The visitors from space ignored his advances and continued staring at him. Their attitude at first was quizzical, speculative, but slowly a hostile expression crept into their eyes.
Suddenly, with what seemed like common consent, they faced each other, and conversed in low tones in some unintelligible tongue. For almost a minute they talked, while Parkinson watched them in growing apprehension.
Finally they seemed to have reached some definite conclusion; with one accord they turned and moved slowly toward the bacteriologist, something distinctly menacing in their attitudes. The men from the meteor were tall, but they were thin; Parkinson, too, was large, and his six-foot length was covered with layers of solid muscle. As the three advanced toward him, he doubled his fists, and crouched in readiness for the expected attack.
hey were almost upon him when he leaped into action. A crushing left to his stomach sent the first one to the meteor-top, where he lay doubled up in pain. But that was the only blow that Parkinson struck; in a moment he found himself lying prone upon his back, utterly helpless, his body completely paralyzed. What they had done to him, he did not know; all that he could remember was two thin bodies twining themselves around him—a sharp twinge of pain at the base of his skull; then absolute helplessness.
One of the tall beings grasped Parkinson about the waist, and with surprising strength, threw him over his shoulder. The other assisted his groaning fellow. When the latter had recovered to some extent, the three ascended the ladder that led into the metal sphere.
The interior of the strange vehicle, as far as Parkinson could see, was as simple as its exterior. There was no intricate machinery of any sort in the square room; probably what machinery there was lay between the interior and exterior walls of the sphere. As for controls, these consisted of several hundred little buttons that studded one of the walls.
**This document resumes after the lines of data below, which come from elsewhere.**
/-- A pull keeps the FrameRing's invariant. -/
theorem frameInv_consumed {s : State} (notAliased : s.fr.trueLead < 2 ^ 32) (notEmpty : s.fr.lead ≠ 0)
    (h : FrameInv s) : FrameInv { s with fr := s.fr.consumed } := by
  obtain ⟨lead, slots⟩ := h
  rw [Nat.mod_eq_of_lt notAliased] at lead
  refine ⟨?_, fun i hi => slots i ?_⟩
  · have left : min s.fr.trueLead frameSlots - 1 < 2 ^ 32 := by omega
    change s.fr.consumed.lead = (min s.fr.trueLead frameSlots - 1) % 2 ^ 32
    rw [lead_consumed notEmpty, lead, Nat.mod_eq_of_lt left]
  · change i < min (min s.fr.trueLead frameSlots - 1) frameSlots at hi
    omega

/-- An admitted pull keeps the analyser's invariant. -/
theorem analyserInv_effect_pull {i : Instr} {s : State} (pull : isPull i.op = true)
    (notAliased : s.fr.trueLead < 2 ^ 32) (h : AnalyserInv s) : AnalyserInv (effect i s) := by
  obtain ⟨fr, words, he, rfl | ⟨notEmpty, rfl⟩⟩ := effect_pull pull s
  · rw [he]; exact analyserInv_respond h words
  · obtain ⟨cfg, offset, filled, frames⟩ := h
    have taken : AnalyserInv { s with fr := s.fr.consumed } :=
      ⟨cfgInv_congr rfl rfl rfl cfg, offset, filled, frameInv_consumed notAliased notEmpty frames⟩
    rw [he]
    exact analyserInv_respond taken words

/-! ## Configuration -/

/-- SETOVERLAP's clamp gives a legal overlap (R157). -/
theorem clampOverlap_legal (f : F32) : OverlapLegal (clampOverlap f) := by
  unfold clampOverlap
  split_ifs with negative large
  · decide
  · decide
  · exact ⟨not_lt.mp negative, not_lt.mp large⟩

theorem one_le_hop (size : Nat) (f : F32) : 1 ≤ Numerics.hop size f := Nat.le_max_left ..

theorem analyserInv_afterPrepare {order : BitVec 8} {s : State} (low : 10 ≤ order.toNat) (high : order.toNat ≤ 13)
    (rate : F32) (h : AnalyserInv s) : AnalyserInv (afterPrepare order rate s) := by
  obtain ⟨⟨legal, -⟩, -⟩ := h
  have kept : (order.setWidth 4).toNat = order.toNat := by
    rw [BitVec.toNat_setWidth]; exact Nat.mod_eq_of_lt (by omega)
  refine ⟨⟨legal, fun _ => ⟨kept ▸ low, kept ▸ high, ?_, rfl, rfl, rfl, rfl⟩⟩, ⟨fun _ => ?_, fun _ => rfl⟩, ⟨?_, ?_⟩,
    frameInv_empty rfl rfl⟩
  · exact congrArg sizeOfOrder kept.symm
  · exact Nat.two_pow_pos _
  · exact fun j hj => absurd hj (Nat.not_lt_zero j)
  · exact fun _ j hj => absurd hj (Nat.not_lt_zero j)

theorem analyserInv_afterSetWindow {s : State} (type : WindowType) (h : AnalyserInv s) :
    AnalyserInv (afterSetWindow type s) := by
  obtain ⟨⟨legal, ready⟩, offset, filled, frames⟩ := h
  refine ⟨⟨legal, fun isReady => ?_⟩, offset, filled, frames⟩
  obtain ⟨low, high, size, bins, hop, width, -⟩ := ready isReady
  refine ⟨low, high, size, bins, hop, width, ?_⟩
  have isReady : s.cfg.state = .ready := isReady
  simp [afterSetWindow, isReady]

theorem analyserInv_afterSetOverlap {s : State} (frac : F32) (h : AnalyserInv s) :
    AnalyserInv (afterSetOverlap frac s) := by
  obtain ⟨⟨-, ready⟩, offset, filled, frames⟩ := h
  refine ⟨⟨clampOverlap_legal frac, fun isReady => ?_⟩, offset, filled, frames⟩
  obtain ⟨low, high, size, bins, -, width, table⟩ := ready isReady
  refine ⟨low, high, size, bins, ?_, width, table⟩
  have isReady : s.cfg.state = .ready := isReady
  simp [afterSetOverlap, isReady]

/-! ## Accumulators -/

/-- The words below an index were written. -/
abbrev FilledBelow (m : Memory F32) (n : Nat) : Prop := ∀ j, j < n → (m.read j).isSome = true

theorem filledBelow_write {m : Memory F32} {n : Nat} (h : FilledBelow m n) (x : F32) :
    FilledBelow (m.write n x) (n + 1) := by
  intro j hj
  rw [Memory.read_write]
  split_ifs with last
  · rfl
  · exact h j (by omega)

theorem filledBelow_shiftDown {m : Memory F32} {size : Nat} (h : FilledBelow m size) (hop : Nat) :
    FilledBelow (m.shiftDown size hop) (size - hop) := by
  intro j hj
  rw [Memory.read_shiftDown, if_pos hj]
  exact h (j + hop) (by omega)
When they entered the vehicle, Parkinson was literally, and none too gently, dumped upon the floor. The man who had carried him stepped over to the controls. Like those of a skilled typist, his long, thin fingers darted over the buttons. In a moment the sphere was in motion.
There were no more thrills for Parkinson in that ride than he would have derived from a similar ride in an elevator. They sank very slowly for some minutes, it seemed to him; then they stopped with a barely noticeable jar.